-- ==== Sys2Proof/Tests/Slice0.lean ====
section
/-! SUPPORT. Small tests and the witnesses of the statements. The tests' expected values are those of
`95_test_vectors.md` (its tables A1 to H1) or worked out by hand from the rule named. A witness theorem shows states
and operands that meet a statement's hypotheses, clause by clause, at the values where its clauses meet. -/

namespace Sys2Proof.Tests

open Sys2Proof Sys2Proof.Machine

/-! ### The states the tests run on -/

/-- The vectors' start: `w` at `IC = 0x10`, operand word `m` at 0x20, `acc` in the accumulator. -/
def at10 (w acc m : Word) : State :=
  { State.reset with acc := acc, ic := 0x10#8, mem := Memory.write (Memory.write [] 0x20#8 m) 0x10#8 w }

/-- `s` with the terminal's integers. -/
def withInput (input : List Int) (s : State) : State := { s with input := input }

/-- `s` at address 255 with `IC_WRAP = fault`. -/
def aboutToWrap (s : State) : State := { s with ic := 0xFF#8, cfg := { s.cfg with icWrap := .fault } }

/-- `s` with `LSR_VARIANT = logical` and `DIV_ROUNDING = floor`. -/
def otherVariant (s : State) : State := { s with cfg := { s.cfg with lsrVariant := .logical, divRounding := .floor } }

/-- The next state of an outcome. -/
def after (o : Host.Outcome State Fault Refusal) : Option State :=
  match o with
  | .next t => some t
  | .fault _ => none
  | .refused _ => none

/-- What a test looks at. -/
structure Seen where
  acc : Word
  ic : Byte
  fatal : Bool
  run : RunState
deriving DecidableEq, Repr

/-- `ACC`, `IC`, `FATAL`, `RUN` after an outcome. -/
def seen (o : Host.Outcome State Fault Refusal) : Option Seen :=
  (after o).map fun t => ⟨t.acc, t.ic, t.fatal, t.run⟩

/-- What `seen` shows of a completing instruction at 0x10. -/
def completes (acc : Word) : Option Seen := some ⟨acc, 0x11#8, false, .running⟩

/-- What `seen` shows of a fatal error at 0x10. -/
def dies (acc : Word) : Option Seen := some ⟨acc, 0x10#8, true, .stopped⟩

/-- The trace after an outcome. -/
def events (o : Host.Outcome State Fault Refusal) : Option (List Event) := (after o).map State.trace

/-- A word of memory after an outcome. -/
def cell (o : Host.Outcome State Fault Refusal) (a : Byte) : Option Word := (after o).map fun t => Memory.read t.mem a

/-! ### Well-formedness: one ill-formed term for each check (R5, R193) -/

theorem test_standard_map_wf : OpcodeMap.standard.wf = true := by decide

theorem test_map_needs_haltIsFF :
    OpcodeMap.haltIsFF { OpcodeMap.standard with halt := 0x00#8 } = false ∧
      OpcodeMap.wf { OpcodeMap.standard with halt := 0x00#8 } = false := by decide

theorem test_map_avoids99 :
    OpcodeMap.avoids99 { OpcodeMap.standard with mod := 0x99#8 } = false ∧
      OpcodeMap.wf { OpcodeMap.standard with mod := 0x99#8 } = false := by decide

theorem test_map_is_injective :
    OpcodeMap.injective { OpcodeMap.standard with sub := 0x30#8 } = false ∧
      OpcodeMap.wf { OpcodeMap.standard with sub := 0x30#8 } = false := by decide

theorem test_image_wf : RawImage.wf [(255, 65535), (0, 0)] = true := by decide

theorem test_image_address_256 : RawImage.wf [(256, 0)] = false ∧ launch defaultConfig [(256, 0)] [] = none := by
  decide

theorem test_image_word_65536 : RawImage.wf [(0, 65536)] = false ∧ launch defaultConfig [(0, 65536)] [] = none := by
  decide

theorem test_memory_wf :
    Memory.wf State.reset.mem = true ∧ Memory.wf [(1, 5#16), (1, 6#16)] = false ∧
      Memory.wf [(2, 5#16), (1, 6#16)] = false ∧
      Memory.wf [(256, 5#16)] = false ∧ Memory.wf [(3, 0#16)] = false := by decide

theorem test_memory_write_canonical :
    Memory.write (Memory.write (Memory.write [] 9#8 1#16) 3#8 2#16) 9#8 0#16 = [(3, 2#16)] := by decide

/-! ### Decoding: every constructor by a word written from R51 and R56 -/

theorem test_decode_arithmetic :
    decode OpcodeMap.standard 0b0011000000001011#16 = .instr (.add 0x0B#8) ∧
      decode OpcodeMap.standard 0b0011000100010000#16 = .instr (.sub 0x10#8) ∧
      decode OpcodeMap.standard 0b0011001000010001#16 = .instr (.mul 0x11#8) ∧
      decode OpcodeMap.standard 0b0011001110000000#16 = .instr (.div 0x80#8) ∧
      decode OpcodeMap.standard 0b0011010000000001#16 = .instr (.mod 0x01#8) := by decide

theorem test_decode_logic :
    decode OpcodeMap.standard 0b0100000000100000#16 = .instr (.and 0x20#8) ∧
      decode OpcodeMap.standard 0b0100000100100001#16 = .instr (.orr 0x21#8) ∧
      decode OpcodeMap.standard 0b0100001000100010#16 = .instr (.xor 0x22#8) ∧
      decode OpcodeMap.standard 0b0100001110100101#16 = .instr (.not 0xA5#8) := by decide

theorem test_decode_shifts :
    decode OpcodeMap.standard 0b0101000000000000#16 = .instr (.lsr 0x00#8) ∧
      decode OpcodeMap.standard 0b0101000111111111#16 = .instr (.asr 0xFF#8) ∧
      decode OpcodeMap.standard 0b0101001000000001#16 = .instr (.lsl 0x01#8) := by decide

theorem test_decode_branches :
    decode OpcodeMap.standard 0b0110000011111111#16 = .instr (.b 0xFF#8) ∧
      decode OpcodeMap.standard 0b0110000101000000#16 = .instr (.bneg 0x40#8) ∧
      decode OpcodeMap.standard 0b0110001001000001#16 = .instr (.bpos 0x41#8) ∧
      decode OpcodeMap.standard 0b0110001101000010#16 = .instr (.bzro 0x42#8) := by decide

theorem test_decode_memory_terminal_system :
    decode OpcodeMap.standard 0b0010000000110000#16 = .instr (.load 0x30#8) ∧
      decode OpcodeMap.standard 0b0010000100110001#16 = .instr (.stor 0x31#8) ∧
      decode OpcodeMap.standard 0b0001000000010000#16 = .instr (.read 0x10#8) ∧
      decode OpcodeMap.standard 0b0001000100010001#16 = .instr (.wrte 0x11#8) ∧
      decode OpcodeMap.standard 0b1111111100000000#16 = .instr (.halt 0x00#8) ∧
      decode OpcodeMap.standard 0b1111111111111111#16 = .instr (.halt 0xFF#8) := by decide

/-- Table D1's undefined rows. -/
theorem test_decode_undefined :
    decode OpcodeMap.standard 0x9900#16 = .undefined 0x99#8 0x00#8 ∧
      decode OpcodeMap.standard 0x0000#16 = .undefined 0x00#8 0x00#8 ∧
      decode OpcodeMap.standard 0x3500#16 = .undefined 0x35#8 0x00#8 ∧
      decode OpcodeMap.standard 0x1234#16 = .undefined 0x12#8 0x34#8 := by decide

theorem test_encode : encode OpcodeMap.standard (.stor 0x12#8) = 0x2112#16 := by decide

theorem test_decodeTableWord :
    decodeTableWord 16 0x3020 = some (.add 0x20#8) ∧ decodeTableWord 16 0x9900 = none := by decide

theorem test_withFetchWord :
    seen (step ((State.reset).withFetchWord 16 0x60FF)) = some ⟨0#16, 0xFF#8, false, .running⟩ := by decide

/-! ### One step of each instruction (tables A1 to H1) -/

theorem test_add :
    seen (step (at10 0x3020#16 0x0005#16 0xFFFD#16)) = completes 0x0002#16 ∧
      seen (step (at10 0x3020#16 0xC000#16 0xC000#16)) = completes 0x8000#16 := by decide

theorem test_add_overflow :
    seen (step (at10 0x3020#16 0x7FFF#16 0x0001#16)) = dies 0x7FFF#16 ∧
      seen (step (at10 0x3020#16 0x8000#16 0xFFFF#16)) = dies 0x8000#16 := by decide

theorem test_sub :
    seen (step (at10 0x3120#16 0x0005#16 0x0001#16)) = completes 0x0004#16 ∧
      seen (step (at10 0x3120#16 0xFFFF#16 0x8000#16)) = completes 0x7FFF#16 := by decide

theorem test_sub_overflow :
    seen (step (at10 0x3120#16 0x0000#16 0x8000#16)) = dies 0x0000#16 ∧
      seen (step (at10 0x3120#16 0xFFFE#16 0x7FFF#16)) = dies 0xFFFE#16 := by decide

theorem test_mul :
    seen (step (at10 0x3220#16 0x012C#16 0xFFF9#16)) = completes 0xF7CC#16 ∧
      seen (step (at10 0x3220#16 0x0100#16 0xFF80#16)) = completes 0x8000#16 := by decide

theorem test_mul_overflow :
    seen (step (at10 0x3220#16 0x7FFF#16 0x7FFF#16)) = dies 0x7FFF#16 ∧
      seen (step (at10 0x3220#16 0x8000#16 0x8000#16)) = dies 0x8000#16 := by decide

theorem test_div :
    seen (step (at10 0x3320#16 0xFFF9#16 0x0002#16)) = completes 0xFFFD#16 ∧
      seen (step (otherVariant (at10 0x3320#16 0xFFF9#16 0x0002#16))) = completes 0xFFFC#16 := by decide

/-- S2: the zero divisor wins. -/
theorem test_div_fatal :
    events (step (at10 0x3320#16 0x8000#16 0x0000#16)) = some [.fatal .divideByZero] ∧
      events (step (at10 0x3320#16 0x8000#16 0xFFFF#16)) = some [.fatal .accumulatorOverflow] := by decide

theorem test_mod :
    seen (step (at10 0x3420#16 0x8000#16 0x0003#16)) = completes 0xFFFE#16 ∧
      seen (step (otherVariant (at10 0x3420#16 0x0001#16 0x8000#16))) = completes 0x8001#16 ∧
      seen (step (at10 0x3420#16 0x8000#16 0xFFFF#16)) = completes 0x0000#16 := by decide

theorem test_mod_fatal :
    events (step (at10 0x3420#16 0x8000#16 0x0000#16)) = some [.fatal .divideByZero] := by decide

theorem test_and : seen (step (at10 0x4020#16 0x8001#16 0xFFFE#16)) = completes 0x8000#16 := by decide

theorem test_orr : seen (step (at10 0x4120#16 0x0001#16 0x8000#16)) = completes 0x8001#16 := by decide

theorem test_xor : seen (step (at10 0x4220#16 0x7FFF#16 0x8000#16)) = completes 0xFFFF#16 := by decide

theorem test_not :
    seen (step (at10 0x4300#16 0x0005#16 0x0000#16)) = completes 0x0000#16 ∧
      seen (step (at10 0x43FF#16 0x0000#16 0x0000#16)) = completes 0x0001#16 := by decide

theorem test_lsr :
    seen (step (at10 0x5000#16 0xFFFC#16 0x0000#16)) = completes 0xFFFE#16 ∧
      seen (step (otherVariant (at10 0x5000#16 0xFFFC#16 0x0000#16))) = completes 0x7FFE#16 := by decide

theorem test_asr :
    seen (step (at10 0x5100#16 0xFFFD#16 0x0000#16)) = completes 0xFFFE#16 ∧
      seen (step (at10 0x5100#16 0x7FFF#16 0x0000#16)) = completes 0x3FFF#16 := by decide

theorem test_lsl :
    seen (step (at10 0x5200#16 0xC000#16 0x0000#16)) = completes 0x8000#16 ∧
      seen (step (at10 0x5200#16 0x8001#16 0x0000#16)) = completes 0x0002#16 := by decide

theorem test_b : seen (step (at10 0x6042#16 0x0007#16 0x0000#16)) = some ⟨0x0007#16, 0x42#8, false, .running⟩ := by
  decide

/-- Table B1, and S4: -1, 0 and 1 against each conditional branch. -/
theorem test_bneg :
    seen (step (at10 0x6140#16 0xFFFF#16 0x0000#16)) = some ⟨0xFFFF#16, 0x40#8, false, .running⟩ ∧
      seen (step (at10 0x6140#16 0x0000#16 0x0000#16)) = completes 0x0000#16 ∧
      seen (step (at10 0x6140#16 0x0001#16 0x0000#16)) = completes 0x0001#16 := by decide

theorem test_bpos :
    seen (step (at10 0x6240#16 0xFFFF#16 0x0000#16)) = completes 0xFFFF#16 ∧
      seen (step (at10 0x6240#16 0x0000#16 0x0000#16)) = completes 0x0000#16 ∧
      seen (step (at10 0x6240#16 0x0001#16 0x0000#16)) = some ⟨0x0001#16, 0x40#8, false, .running⟩ := by decide

theorem test_bzro :
    seen (step (at10 0x6340#16 0xFFFF#16 0x0000#16)) = completes 0xFFFF#16 ∧
      seen (step (at10 0x6340#16 0x0000#16 0x0000#16)) = some ⟨0x0000#16, 0x40#8, false, .running⟩ ∧
      seen (step (at10 0x6340#16 0x0001#16 0x0000#16)) = completes 0x0001#16 := by decide

theorem test_load :
    seen (step (at10 0x2020#16 0x1234#16 0x8000#16)) = completes 0x8000#16 ∧
      seen (step (at10 0x2010#16 0x0000#16 0x0000#16)) = completes 0x2010#16 := by decide

theorem test_stor :
    cell (step (at10 0x2120#16 0xF7CC#16 0x1111#16)) 0x20#8 = some 0xF7CC#16 ∧
      cell (step (at10 0x2110#16 0x0007#16 0x0000#16)) 0x10#8 = some 0x0007#16 ∧
      seen (step (at10 0x2110#16 0x0007#16 0x0000#16)) = completes 0x0007#16 := by decide

theorem test_read :
    cell (step (withInput [-7] (at10 0x1020#16 0x0001#16 0x0000#16))) 0x20#8 = some 0xFFF9#16 ∧
      events (step (withInput [-7] (at10 0x1020#16 0x0001#16 0x0000#16))) = some [.prompt, .input (-7)] ∧
      seen (step (withInput [-7] (at10 0x1020#16 0x0001#16 0x0000#16))) = completes 0x0001#16 := by decide

theorem test_read_rejects_65535 :
    seen (step (withInput [65535] (at10 0x1020#16 0x0001#16 0x0002#16))) = some ⟨0x0001#16, 0x10#8, false, .running⟩ ∧
      cell (step (withInput [65535] (at10 0x1020#16 0x0001#16 0x0002#16))) 0x20#8 = some 0x0002#16 ∧
      events (step (withInput [65535] (at10 0x1020#16 0x0001#16 0x0002#16))) =
        some [.prompt, .input 65535, .readRangeWarning] := by decide

theorem test_wrte :
    events (step (at10 0x1120#16 0x0001#16 0x8000#16)) = some [.out 0x8000#16] ∧
      seen (step (at10 0x1120#16 0x0001#16 0x8000#16)) = completes 0x0001#16 := by decide

theorem test_halt :
    seen (step (at10 0xFFAB#16 0x0007#16 0x0000#16)) = some ⟨0x0007#16, 0x10#8, false, .stopped⟩ ∧
      (after (step (at10 0xFFAB#16 0x0007#16 0x0000#16))).map (fun t => (t.ir, t.opcode, t.operand)) =
        some (0xFFAB#16, 0xFF#8, 0xAB#8) := by decide

theorem test_undefined :
    seen (step (at10 0x9900#16 0x0007#16 0x0000#16)) = dies 0x0007#16 ∧
      events (step (at10 0x9900#16 0x0007#16 0x0000#16)) = some [.fatal .undefinedOpcode] := by decide

/-- Table H1's wrap at address 255, and R13's refusal. -/
theorem test_wrap :
    exec (.stor 0x05#8) { State.reset with ic := 0xFF#8, acc := 1#16 } =
        .next { State.reset with ic := 0x00#8, acc := 1#16, mem := [(5, 1#16)] } ∧
      exec (.stor 0x05#8) (aboutToWrap State.reset) = .refused .counterWraps := ⟨rfl, rfl⟩

/-! ### Ports and reporter -/

theorem test_ports :
    portInteger 32 0xFFFFFFF9#32 = -7 ∧
      observe State.reset = none ∧
      (after (step (at10 0x9900#16 0x0007#16 0x0000#16))).map (fun t => ((levels t).stopped, (levels t).fatalCause)) =
        some (true, 3#2) ∧
      (after (step (at10 0x1020#16 0x0007#16 0x0000#16))).map (fun t => (levels t).inReq) = some true ∧
      (after (step (at10 0x1120#16 0x0001#16 0x000F#16))).map (fun t => outWord State.reset t) =
        some (some 0x000F#16) := by decide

PROBLEM DETAILS: Among the lines above, find the one with "the accumulator. -/" and the one with "State.reset with acc". Quote both and everything between them, exactly.

WRITTEN SOLUTION:
/-- The vectors' start: `w` at `IC = 0x10`, operand word `m` at 0x20, `acc` in the accumulator. -/
def at10 (w acc m : Word) : State :=
  { State.reset with acc := acc, ic := 0x10#8, mem := Memory.write (Memory.write [] 0x20#8 m) 0x10#8 w }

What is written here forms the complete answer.